▶ TASK BRIEF: For the data below, restate word for word only the lines from the line containing "simp [view, jobDropped, Circ.dropJob, reads_delete, hheld]" through the line containing "(h.lawful.sealedList.2 k).mp (by", both ends included.

▶ EXERCISE MATERIAL:
-- ==== Sys2Proof/Proofs/CirculationStages.lean ====
section
/-! PROOFS. The moves of a consignment through its states, of jobs, and of the records of patrons and titles. -/

namespace Sys2Proof.Machine

open Function (update)
open Circ (SameLines live_change openOf_change linesOf_change naming_change marksOf_change marksOf_congr partsOf_change partsOf_congr)

variable {v : Circ}

/-! ## Chains, marks and parts (R53, R142, R167) -/

/-- Record `k` leaves the chain of patron `n`. -/
def Circ.unchain (k n : Nat) (v : Circ) : Circ :=
  { v with carrier := update v.carrier k none, chain := update v.chain n ((v.chain n).erase k) }

theorem Lawful.unchain (h : Lawful v) {k n : Nat} (hk : v.carrier k = some n) : Lawful (v.unchain k n) :=
  { h with chained := h.chained.erase hk }

/-- Record `k` of patron `n` is marked overdue. -/
def Circ.mark (k n : Nat) (v : Circ) : Circ :=
  { v with marked := update v.marked k true, overdue := update v.overdue n (v.overdue n + 1) }

theorem Lawful.mark (h : Lawful v) {k n : Nat} (hst : v.stage k = some .posted) (hn : (v.shape k).patron = n)
    (hlines : v.lines k ≠ []) (hmark : v.marked k = false) : Lawful (v.mark k n) :=
  { h with
    marks := fun n' => by
      have key := marksOf_change (v := v) (w := v.mark k n) (k := k) (p := n) (mark := true) rfl
        (h.consPool k (h.present_of_stage hst)).2 (fun i hi => ⟨by simp [Circ.mark, hi], fun _ => rfl⟩) (fun _ => hn)
        (by simp [Circ.mark]) n'
      have hold := h.marks n'
      change update v.overdue n _ n' = _
      simp only [hmark, Bool.false_eq_true, and_false, if_false, and_true] at key
      by_cases hn' : n = n'
      · subst hn'
        simp only [if_true, Function.update_self] at key ⊢
        omega
      · simp only [hn', if_false, Function.update_of_ne (Ne.symm hn')] at key ⊢
        omega
    blank := fun i hi => by
      have hik : i ≠ k := fun e => by
        have : v.present i = false := hi
        simp [e, h.present_of_stage hst] at this
      simpa [Circ.mark, hik] using h.blank i hi
    markedPosted := fun i hi => by
      by_cases hik : i = k
      · subst hik
        exact ⟨hst, hlines⟩
      · exact h.markedPosted i (by simpa [Circ.mark, hik] using hi) }

/-- Part `k` of the set headed by `a` comes back. -/
def Circ.partBack (k a : Nat) (v : Circ) : Circ :=
  { v with
    present := update v.present k false
    stage := update v.stage k none
    shape := update v.shape k .free
    back := update (update v.back a (v.back a + 1)) k 0
    headBack := update v.headBack k false
    jobOf := update v.jobOf k 0 }
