-- ==== Sys2Proof/Proofs/CirculatingPacks.lean ====
section
/-! PROOFS. Sealing and freeing job records keep the laws of circulation (R58, R60, R61). -/

namespace Sys2Proof.Machine

open Function (update)

section Packs

variable {C : Prop} {M : Amid} {s : State} {j k n : Nat} {c : Consignment}

theorem readsBut_congr {α β : Type} {hidden : List Nat} {t u : Table α} {d : β} {f : α → β}
    (h : ∀ i, i ∉ hidden → reads t d f i = reads u d f i) : readsBut hidden t d f = readsBut hidden u d f := by
  funext i
  by_cases hi : i ∈ hidden
  · simp [readsBut, hi]
  · simp [readsBut, hi, h i hi]

/-! ## The job of a pack (R60) -/

theorem view_createPackJob (hc : Table.get s.assembly.cons k = some c) (hk : k ∉ M.cons) (hj : j ∉ M.ended)
    (hholds : (view M s).holds j = false) :
    view M (createPackJob j k s) =
      (view M s).takeJob k j c.cartridgeClass (view M s).openPack (view M s).sealed := by
  have hheld : readsBut M.loose (createPackJob j k s).scheduler.jobs false Job.holds =
      (view M s).holds := by
    funext i
    by_cases hi : i = j
    · subst hi
      rw [hholds]
      simp [readsBut, reads, createPackJob_job hc, packJob, Job.holds]
    · simp [view, readsBut, reads, createPackJob_job hc, hi]
  rw [createPackJob_eq hc] at hheld ⊢
  simp [view, Circ.takeJob, reads_put, readsBut_put, packJob, hj]
  exact ⟨readsBut_modify (fun _ => some ConsState.duplicating) (fun _ => rfl) (.inr (by simp [hc])) hk,
    readsBut_modify (fun _ => j) (fun _ => rfl) (.inr (by simp [hc])) hk, hheld⟩

theorem createPackJob_placed {loose : List Nat} (hc : Table.get s.assembly.cons k = some c) (h : Placed loose s)
    (hfloat : Floats loose s j) : Placed loose (createPackJob j k s) := by
  refine h.change hfloat (fun i hi => by rw [createPackJob_job hc, if_neg hi]) (fun b => ?_) fun l => ?_
  · rw [createPackJob_frame hc]
    exact .refl _
  · by_cases hl : l ≤ 3
    · rw [createPackJob_queue hc hl]
      split_ifs with hprio
      · refine .inr ⟨List.perm_append_singleton j _, packJob k c, ?_, rfl, hprio.symm⟩
        rw [createPackJob_job hc, if_pos rfl]
      · exact .inl rfl
    · rw [queueAt_outside (by omega), queueAt_outside (by omega)]
      exact .inl rfl

theorem createPackJob_hides (hc : Table.get s.assembly.cons k = some c) (h : Hides M s) : Hides M (createPackJob j k s) where
  cons i hi := by
    refine ⟨(h.cons i hi).1, ?_⟩
    rw [createPackJob_cons hc]
    split_ifs
    · rfl
    · exact (h.cons i hi).2
  ended i hi := by
    rw [createPackJob_job hc]
    split_ifs
    · rfl
    · exact h.ended i hi

theorem accountAt_createPackJob (hc : Table.get s.assembly.cons k = some c) : accountAt (createPackJob j k s) = accountAt s := by
  rw [createPackJob_frame hc]
  rfl

/-! ## Sealing (R58) -/

/-- A pack in assembly that is marked and takes a job. -/
theorem view_sealTake (hc : Table.get s.assembly.cons k = some c) (hk : k ∉ M.cons) (hj : Table.get s.scheduler.jobs j = none)
    (hended : j ∉ M.ended) (prio : Nat) :
    view M (createPackJob j k (markSealed k c.patron prio s)) =
      (view M s).takeJob k j c.cartridgeClass (update (view M s).openPack c.patron 0) (view M s).sealed := by
  rw [view_createPackJob (markSealed_pack hc prio) hk hended (view_holds_none hj)]
  simp [view, markSealed, Circ.takeJob, titleShape]
  have hmark := readsBut_modify (hidden := M.cons) (t := s.assembly.cons) (k := k) (f := fun c => some c.state)
    (g := fun x : Consignment => { x with state := .sealed, sealPriority := prio })
    (fun _ => some ConsState.sealed) (d := none) (fun _ => rfl) (.inr (by simp [hc])) hk
  exact ⟨reads_modify (fun _ => 0) (fun _ => rfl) (.inl rfl), by rw [hmark, Function.update_idem]⟩

/-- A pack in assembly that is marked and waits. -/
theorem view_sealWait (hc : Table.get s.assembly.cons k = some c) (hk : k ∉ M.cons) (prio : Nat) :
    view M { markSealed k c.patron prio s with assembly.sealedList := s.assembly.sealedList ++ [k] } =
      (view M s).sealWait k c.patron := by
  simp [view, markSealed, Circ.sealWait, titleShape]
  exact ⟨reads_modify (fun _ => 0) (fun _ => rfl) (.inl rfl),
    readsBut_modify (fun _ => some ConsState.sealed) (fun _ => rfl) (.inr (by simp [hc])) hk⟩

theorem Good.no_free_job (h : Good C M s) (hnone : Table.lowestFree s.scheduler.jobs s.management.geometry.j = none) (i : Nat)
    (h1 : 1 ≤ i) (hi : i ≤ s.management.geometry.j) : (view M s).jobCls i ≠ none := by
  rw [lowestFree_eq_head? h.jobsWf, List.head?_eq_none_iff] at hnone
  cases hx : Table.get s.scheduler.jobs i with
  | none => exact absurd (mem_freeNumbers.mpr ⟨⟨h1, hi⟩, hx⟩) (by simp [hnone])
  | some x => simp [view_jobCls hx]

theorem markSealed_hides (h : Hides M s) (prio : Nat) : Hides M (markSealed k n prio s) where
  cons i hi := by
    refine ⟨(h.cons i hi).1, ?_⟩
    simpa [markSealed, Table.get_modify, apply_ite Option.isSome] using (h.cons i hi).2
  ended := h.ended

/-- Sealing a pack (R58). -/
theorem Good.sealPack (h : Good C M s) (hk : k ∉ M.cons) : Good C M (sealPack k s) := by
  cases hc : Table.get s.assembly.cons k with
  | none => simpa only [Machine.sealPack, hc] using h
  | some c =>
    by_cases ha : c.state = .assembling
    · obtain ⟨p, hp⟩ := h.patron_present hc hk
      have hst : (view M s).stage k = some .assembling := ha ▸ view_stage hc hk
      have hpat : ((view M s).shape k).patron = c.patron := by rw [view_shape hc hk]
      have hform := (sealPack_change k s).work.tables h.form
      have hmark := markSealed_pack hc (sealPriorityOf p.patronClass)
      rw [sealPack_eq hc ha hp] at hform ⊢
      by_cases hw : s.assembly.sealedList ≠ [] ∨ Table.lowestFree s.scheduler.jobs s.management.geometry.j = none
      · rw [packSealed_waits (s := markSealed k c.patron _ s) hw] at hform ⊢
        have hview := view_sealWait hc hk (sealPriorityOf p.patronClass)
        exact
          { form := hform
            lawful := hview ▸ h.lawful.sealWait hst hpat (hw.elim h.lawful.full h.no_free_job)
            counted := fun hC => hview ▸ (h.counted hC).sealWait hst c.patron
            placed := h.placed.congr (fun _ => rfl) (fun _ => .refl _) fun _ => rfl
            hides := ⟨(markSealed_hides (n := c.patron) h.hides _).cons, h.hides.ended⟩ }
      · rw [not_or, not_not] at hw
        obtain ⟨hl, hj⟩ := hw
        obtain ⟨j, hj⟩ := Option.ne_none_iff_exists'.mp hj
        rw [packSealed_takes (s := markSealed k c.patron _ s) hl hj] at hform ⊢
        obtain ⟨hnone, hpool⟩ := lowestFree_spec h.jobsWf hj
        have hview := view_sealTake hc hk hnone (h.not_ended hnone) (sealPriorityOf p.patronClass)
        have hcls : ((view M s).shape k).cls = c.cartridgeClass := by rw [view_shape hc hk]
        have htake : (view M s).Takes k (update (view M s).openPack c.patron 0) (view M s).sealed :=
          .inl ⟨hst, by rw [hpat], hl, hl⟩
        have hplaced : Placed M.loose (markSealed k c.patron (sealPriorityOf p.patronClass) s) :=
          h.placed.congr (fun _ => rfl) (fun _ => .refl _) fun _ => rfl
        exact
          { form := hform
            lawful := hview ▸ h.lawful.takeJob htake hpool (view_pack_none hnone)
            counted := fun hC => by
              rw [hview, accountAt_createPackJob hmark, ← hcls]
              exact (h.counted hC).takeJob h.lawful htake (view_holds_none hnone)
            placed := createPackJob_placed hmark hplaced (floats_absent hplaced hnone)
            hides := createPackJob_hides hmark (markSealed_hides h.hides _) }
    · simpa only [Machine.sealPack, hc, if_neg ha] using h

/-- Examining the close conditions of a patron's open pack (R57). -/
theorem Good.examineClose (h : Good C M s) (n : Nat) : Good C M (examineClose n s) := by
  cases hp : Table.get s.records.patrons n with
  | none => simpa only [Machine.examineClose, hp] using h
  | some p =>
    cases hc : Table.get s.assembly.cons p.openPack with
    | none => simpa only [Machine.examineClose, hp, hc] using h
    | some c =>
      rw [examineClose_eq hp hc]
      split_ifs
      · exact h.sealPack (h.open_pack hp hc).1
      · exact h

/-! ## Freeing a job record (R61) -/

/-- Job record `j` is FREE and `rest` waits. -/
def jobDropped (j : Nat) (rest : List Nat) (s : State) : State :=
  { s with scheduler.jobs := Table.delete s.scheduler.jobs j, assembly.sealedList := rest }

/-- The circulation without job `j`, whose pack, if any, has ended and whose cartridge is given up. -/
theorem view_deleteJob (hloose : j ∈ M.loose) (rest : List Nat) :
    view { M with ended := [] } (jobDropped j rest s) =
      { (view { M with ended := [j] } s).dropJob j with sealed := rest } := by
  have hheld : readsBut M.loose (Table.delete s.scheduler.jobs j) false Job.holds =
      readsBut M.loose s.scheduler.jobs false Job.holds :=
    readsBut_congr fun i hi => by
      have hij : i ≠ j := fun e => hi (e ▸ hloose)
      simp [reads_delete, hij]
  simp [view, jobDropped, Circ.dropJob, reads_delete, hheld]
  rw [readsBut_delete, readsBut_cons]

/-- The record of a job that has ended goes to the first pack that waits, if one does. -/
theorem Good.freeJob (h : Good C { M with ended := [j] } s) (hloose : j ∈ M.loose)
    (hnot : ∀ x, Table.get s.scheduler.jobs j = some x → x.state ≠ .queued) : Good C { M with ended := [] } (freeJob j s) := by
  have hfloat := floats_loose h.placed hloose hnot
  have hform := (freeJob_change j s).work.tables h.form
  have hpack : (view { M with ended := [j] } s).pack j = none := by simp [view, readsBut]
  have hholds : (view { M with ended := [j] } s).holds j = false := by simp [view, readsBut, hloose]
  have hplaced : Placed M.loose { s with scheduler.jobs := Table.delete s.scheduler.jobs j } :=
    h.placed.change hfloat (fun i hi => by rw [Table.get_delete_other _ hi]) (fun _ => .refl _) fun _ => .inl rfl
  cases hl : s.assembly.sealedList with
  | nil =>
    rw [freeJob_unwaited hl] at hform ⊢
    have hview : view { M with ended := [] } { s with scheduler.jobs := Table.delete s.scheduler.jobs j } =
        (view { M with ended := [j] } s).dropJob j := by
      have := view_deleteJob (s := s) hloose s.assembly.sealedList
      rwa [show ({ (view { M with ended := [j] } s).dropJob j with sealed := s.assembly.sealedList } : Circ) =
        (view { M with ended := [j] } s).dropJob j from rfl] at this
    exact
      { form := hform
        lawful := hview ▸ h.lawful.dropJob hpack hholds hl
        counted := fun hC => hview ▸ (h.counted hC).dropJob hholds hpack
        placed := hplaced
        hides := ⟨h.hides.cons, fun i hi => absurd hi List.not_mem_nil⟩ }
  | cons k rest =>
    rw [freeJob_waited hl] at hform ⊢
    have hst : (view { M with ended := [j] } s).stage k = some .sealed :=
      (h.lawful.sealedList.2 k).mp (by simp [view, hl])
    obtain ⟨hk, c, hc, -⟩ := view_stage_iff.mp hst
    have hpool : 1 ≤ j ∧ j ≤ s.management.geometry.j := by
      obtain ⟨x, hx⟩ := Option.isSome_iff_exists.mp (h.hides.ended j (by simp))
      exact h.lawful.jobPool j _ (view_jobCls hx)
    have hcls : ((view { M with ended := [j] } s).shape k).cls = c.cartridgeClass := by rw [view_shape hc hk]
    have hview : view { M with ended := [] } (createPackJob j k (jobDropped j rest s)) =
        (view { M with ended := [j] } s).takeJob k j c.cartridgeClass (view { M with ended := [j] } s).openPack rest := by
      rw [view_createPackJob (M := { M with ended := [] }) (s := jobDropped j rest s) hc hk List.not_mem_nil (by simp [view, readsBut, hloose]),
        view_deleteJob hloose]
      simp [Circ.takeJob, Circ.dropJob]
    have htake : (view { M with ended := [j] } s).Takes k (view { M with ended := [j] } s).openPack rest := .inr ⟨hst, rfl, hl⟩
    exact
      { form := hform
        lawful := hview ▸ h.lawful.takeJob htake hpool hpack
        counted := fun hC => by
          have hacct := accountAt_createPackJob (s := jobDropped j rest s) (j := j) hc
          exact hview ▸ hacct ▸ hcls ▸ (h.counted hC).takeJob h.lawful htake hholds
        placed := createPackJob_placed (s := jobDropped j rest s) hc (hplaced.congr (fun _ => rfl) (fun _ => .refl _) fun _ => rfl)
          ⟨hfloat.queues, hfloat.bays⟩
        hides := createPackJob_hides (s := jobDropped j rest s) hc ⟨h.hides.cons, fun i hi => absurd hi List.not_mem_nil⟩ }

end Packs

end Sys2Proof.Machine
end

▶ TASK RESULT:
  simp [view, jobDropped, Circ.dropJob, reads_delete, hheld]
  rw [readsBut_delete, readsBut_cons]

/-- The record of a job that has ended goes to the first pack that waits, if one does. -/
theorem Good.freeJob (h : Good C { M with ended := [j] } s) (hloose : j ∈ M.loose)
    (hnot : ∀ x, Table.get s.scheduler.jobs j = some x → x.state ≠ .queued) : Good C { M with ended := [] } (freeJob j s) := by
  have hfloat := floats_loose h.placed hloose hnot
  have hform := (freeJob_change j s).work.tables h.form
  have hpack : (view { M with ended := [j] } s).pack j = none := by simp [view, readsBut]
  have hholds : (view { M with ended := [j] } s).holds j = false := by simp [view, readsBut, hloose]
  have hplaced : Placed M.loose { s with scheduler.jobs := Table.delete s.scheduler.jobs j } :=
    h.placed.change hfloat (fun i hi => by rw [Table.get_delete_other _ hi]) (fun _ => .refl _) fun _ => .inl rfl
  cases hl : s.assembly.sealedList with
  | nil =>
    rw [freeJob_unwaited hl] at hform ⊢
    have hview : view { M with ended := [] } { s with scheduler.jobs := Table.delete s.scheduler.jobs j } =
        (view { M with ended := [j] } s).dropJob j := by
      have := view_deleteJob (s := s) hloose s.assembly.sealedList
      rwa [show ({ (view { M with ended := [j] } s).dropJob j with sealed := s.assembly.sealedList } : Circ) =
        (view { M with ended := [j] } s).dropJob j from rfl] at this
    exact
      { form := hform
        lawful := hview ▸ h.lawful.dropJob hpack hholds hl
        counted := fun hC => hview ▸ (h.counted hC).dropJob hholds hpack
        placed := hplaced
        hides := ⟨h.hides.cons, fun i hi => absurd hi List.not_mem_nil⟩ }
  | cons k rest =>
    rw [freeJob_waited hl] at hform ⊢
    have hst : (view { M with ended := [j] } s).stage k = some .sealed :=
      (h.lawful.sealedList.2 k).mp (by simp [view, hl])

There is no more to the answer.